After the slices were slightly dried, the hrp secondary antibody corresponding to the primary antibody was added dropwise in the circle to cover the tissue, incubated at room temperature in the dark for 50 min, and washed three times with PBS
.
7.
Fluorescent dye reaction: TYRXXX fluorescent dye was reacted for 10-15 min, and washed three times with PBS
.
8.
Repeat steps 2-7 (change to another TYRXXX fluorescent dye) 9.
DAPI counterstain cell nuclei: Place the slide in PBS (pH7.
4) and shake and wash it three times on a destaining shaker, 5min each time
.
After the sections were slightly dried, DAPI staining solution was added dropwise to the circle, and incubated at room temperature for 10 min in the dark
.
10.
Cover slides: Place the slides in PBS (PH7.

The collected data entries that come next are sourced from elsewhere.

-- ==== Sys2Proof/Tests/Slice0.lean ====
section
/-! SUPPORT. Small tests: each check of WellFormed refuses an ill-formed command, no word spells a command, and single steps whose
results are worked out by hand from the spec. -/

set_option Elab.async false

open Sys2Proof Sys2Proof.Machine

namespace Sys2Proof.Tests

/-! ### Well-formed and ill-formed commands -/

theorem test_wf_submit : (Instr.submit .mp 5).wf = true := by decide
theorem test_wf_below : (Instr.submit .mp 6).wf = false := by decide
theorem test_wf_isBits : (Instr.release .mp 0 (2 ^ 22)).wf = false := by decide
theorem test_wf_isBitsOpt : (Instr.cryJob 28 0 (some (2 ^ 22))).wf = false := by decide +kernel
theorem test_wf_allBits : (Instr.dispatch [2 ^ 16]).wf = false := by decide
theorem test_wf_isAddr : (Instr.lowWordRead .mp (2 ^ 40)).wf = false := by decide
theorem test_wf_isIsland : (Instr.modeAck 44).wf = false := by decide
theorem test_wf_allIslands : (Instr.modeCommitInstant [3, 44]).wf = false := by decide
theorem test_wf_chanOf : (Instr.loopUpdate 64).wf = false := by decide +kernel
theorem test_wf_instOf : (Instr.originChange 4).wf = false := by decide +kernel
theorem test_wf_isPos : (Instr.cryJobDone 29 0).wf = false := by decide +kernel
theorem test_wf_isMaster : (Instr.swStop (.tile 29)).wf = false := by decide +kernel
theorem test_wf_isMasterOpt : (Instr.taskPause (some (.tile 29)) 0).wf = false := by decide +kernel
theorem test_wf_isSource : (Instr.sourceValid 6 0).wf = false := by decide
theorem test_wf_isDom : (Instr.dmaSuspend .aon).wf = false := by decide
theorem test_wf_isOp67 : (Instr.badOp .mp 0 5).wf = false := by decide
theorem test_wf_isMemOp : (Instr.busAccess .mp 0 (.read 0)).wf = false := by decide
theorem test_wf_isPktHead : (Instr.packetSend 1 ⟨256, 0, 0, 0, false, false⟩ [0]).wf = false := by decide
theorem test_wf_isData : (Instr.packetSend 1 ⟨0, 0, 0, 0, false, false⟩ (List.replicate 14 0)).wf = false := by decide
theorem test_wf_isUpset : (Instr.packetArrive 1 (some (2 ^ 64, []))).wf = false := by decide
theorem test_wf_isKeyAttr : (Instr.keyGen 0 0 ⟨false, 2 ^ 11, 0, 0, false, false, false⟩ false).wf = false := by decide
theorem test_wf_isSig : (Instr.reroot 0 [1]).wf = false := by decide
theorem test_wf_isSeen : (Instr.wvInputState 0 ⟨0, 0, false, some 4097, 0⟩).wf = false := by decide
theorem test_wf_isKeys : (Instr.provision 0 (List.replicate 17 []) false false).wf = false := by decide
theorem test_wf_isFrame : isFrame (List.replicate 16384 0) = false := by
  unfold isFrame isBits
  rw [List.length_replicate]
  decide
theorem test_wf_isCanData : isCanData (List.replicate 65 0) = false := by decide
theorem test_wf_isId : (Instr.radioPortEnable .mp 0 (List.replicate 65 0)).wf = false := by decide
theorem test_wf_isWords : (Instr.cocoonRefresh [(2 ^ 16, 0)]).wf = false := by decide
theorem test_wf_isUpsets : (Instr.ddrScrubLine [(8, 1)]).wf = false := by decide
theorem test_wf_isTemps : (Instr.tempSample [(3, 1024)]).wf = false := by decide
theorem test_wf_isBins : (Instr.notchDetect 0 [0]).wf = false := by decide
theorem test_wf_isNav : (Instr.measEpoch 0 [] [⟨0, 769, []⟩]).wf = false := by decide +kernel
theorem test_wf_isCells : (Instr.acqDone 0 [] ⟨0, [(1025, 0, 0)]⟩ 0 0).wf = false := by decide +kernel
theorem test_wf_isAzEl : (Instr.navItem 0 (some (36000, 0))).wf = false := by decide +kernel
theorem test_wf_isMeas : (Instr.measEpoch 0 [⟨32, 0, 0, 0, 0⟩] []).wf = false := by decide +kernel
theorem test_wf_isMeasures : (Instr.healthPass [⟨3, [1, 2, 3], 0, 0, 0⟩]).wf = false := by decide
theorem test_wf_isSol : (Instr.correctionEncode 0 ⟨256, 0, 0, 0, 0, 0, 0, 0, 0, 0, 0, 0, 0⟩).wf = false := by decide +kernel
theorem test_wf_isProbe : (Instr.rfPortEnable .mp 0 ⟨[], [], 0, 0⟩).wf = false := by decide
theorem test_wf_isBeat : (Instr.dmaBeatComplete 0 (some (List.replicate 65 0))).wf = false := by decide +kernel
theorem test_wf_isEcho : (Instr.cableResult 0 (.rise (2 ^ 32))).wf = false := by decide
theorem test_wf_isEnv : (Instr.warmReset { noEnv with copyBad := [256] }).wf = false := by decide +kernel
theorem test_wf_isEnvOpt : (Instr.powerOnReset true (some { noEnv with copyBad := [256] })).wf = false := by decide +kernel

/-! ### Words and the queue -/

/-- The table's rows have no bits, so no word spells a command and a word placed leaves the state as it is. -/
theorem test_no_word_spells : decodeTableWord 32 0x1234 = none ∧ State.reset.withFetchWord 32 0x1234 = State.reset := ⟨rfl, rfl⟩
/-- Two commands wait: a step runs the first and leaves the second. -/
theorem test_fifo : (match Sys2Proof.Machine.step { world with pending := [.recordSelect .mp 7, .recordSelect .mp 9] } with
    | .next t => decide (t.get bRc Rg.RC_SEL.SEQ = 7 ∧ t.pending = [.recordSelect .mp 9])
    | _ => false) = true := by decide +kernel

/-! ### Single steps -/

/-- The next state of a command, if it has one. -/
def after (c : Instr) (s : State) : State := match exec c s with | .next t => t | _ => s

/-- R482: the stored value is the standard check value of CRC-32C over "123456789", 0xE3069283, XOR 0xFFFFFFFF. -/
theorem test_crc32c_check : crc32c [0x31, 0x32, 0x33, 0x34, 0x35, 0x36, 0x37, 0x38, 0x39] = 0x1CF96D7C := by decide +kernel
/-- R9, R10: bytes are little-endian in registers and memory. -/
theorem test_little_endian : leBytes 4 0x11223344 = [0x44, 0x33, 0x22, 0x11] ∧ leVal [0x44, 0x33, 0x22, 0x11] = 0x11223344 := by decide
/-- R37: a FREQ_CODE outside 120–240 is ignored and CLK_RANGE is set. -/
theorem test_freq_code_range : (after (.islClkWrite .mp 13 241) world).get (islBase 13) Rg.ISL_EVT.CLK_RANGE = 1 ∧
    (after (.islClkWrite .mp 13 241) world).get (islBase 13) Rg.ISL_CLK.FREQ_CODE = world.get (islBase 13) Rg.ISL_CLK.FREQ_CODE := by
  decide +kernel
/-- R54: index in bits 13–0, generation in bits 21–14. -/
theorem test_handle : Entry.handle ⟨5, 2, 0, 0, 0, 0, 0, false, false, .ready, 0, none, [], none, none, 0, none⟩ = 5 + 2 * 16384 := by decide
/-- R12: the era in bits 63–32 of a stamp. -/
theorem test_stamp : stampOf 3 7 = 3 * 2 ^ 32 + 7 := by decide
/-- R2 and R81: a session's enable does nothing where the tile is not instanced. -/
theorem test_not_instanced : (after (.crySessionEnable .mp 28 0) { world with img := State.reset.img }).get (csBase 28 0) Rg.CS_CFG.EN = 0 := by
  decide +kernel
/-- R65: a port ignores a master that is not its own. -/
theorem test_port_other_master : (after (.take .mp 1) world).disp = world.disp ∧ (after (.take .mp 1) world).resp = ⟨.err, 0⟩ := by
  decide +kernel
/-- R376: a released stop input of one channel asserts the stop. -/
theorem test_stop_input : (after (.stopInputChange 1 true) { world with stop := { world.stop with pins := 9 } }).get bMpc Rg.FS_STAT.LATCHED = 1 := by
  decide +kernel
/-- R516: the check value's cipher byte 0 lies lowest. -/
theorem test_le_first : leVal [1, 2, 3] = 0x030201 := by decide
/-- R537: a bucket without a token suppresses, and the outcome reads SUPPRESSED. -/
theorem test_suppressed : (after .recordRequest { world with log := { world.log with
    reqs := [⟨5, 0x801, 2, true, 255, 4, [], some 3⟩], buckets := [(0x801, 999)] } }).get (rcSw 3) Rg.RC_SW_GO.STATUS = 1 := by
  decide +kernel

end Sys2Proof.Tests
end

4) and shake and wash on a destaining shaker for 3 times, 5min each time
.
After drying, the sections were mounted with anti-fluorescence quenching mounting medium
.
11.
Microscopic examination and photography: the sections are observed and images are collected under a fluorescence microscope/confocal/multi-channel fluorescence scanner/multi-spectral imaging system
.
Dye Excitation Wavelength Emission Wavelength DAPI Blue 350420 TYR-480450480 TYR-520 Green 490520 TYR-570 Red 550570 TYR-620590620 TYR-690630690 TYR-780750780 Article Citation Kit/Method: Co-staining of A, B and C was performed using a Four-color Fluorescence kit (Guduo Biological Technology, Shanghai, China) based on the tyramide signal amplification (TSA) technology according to the manufacture's instruction.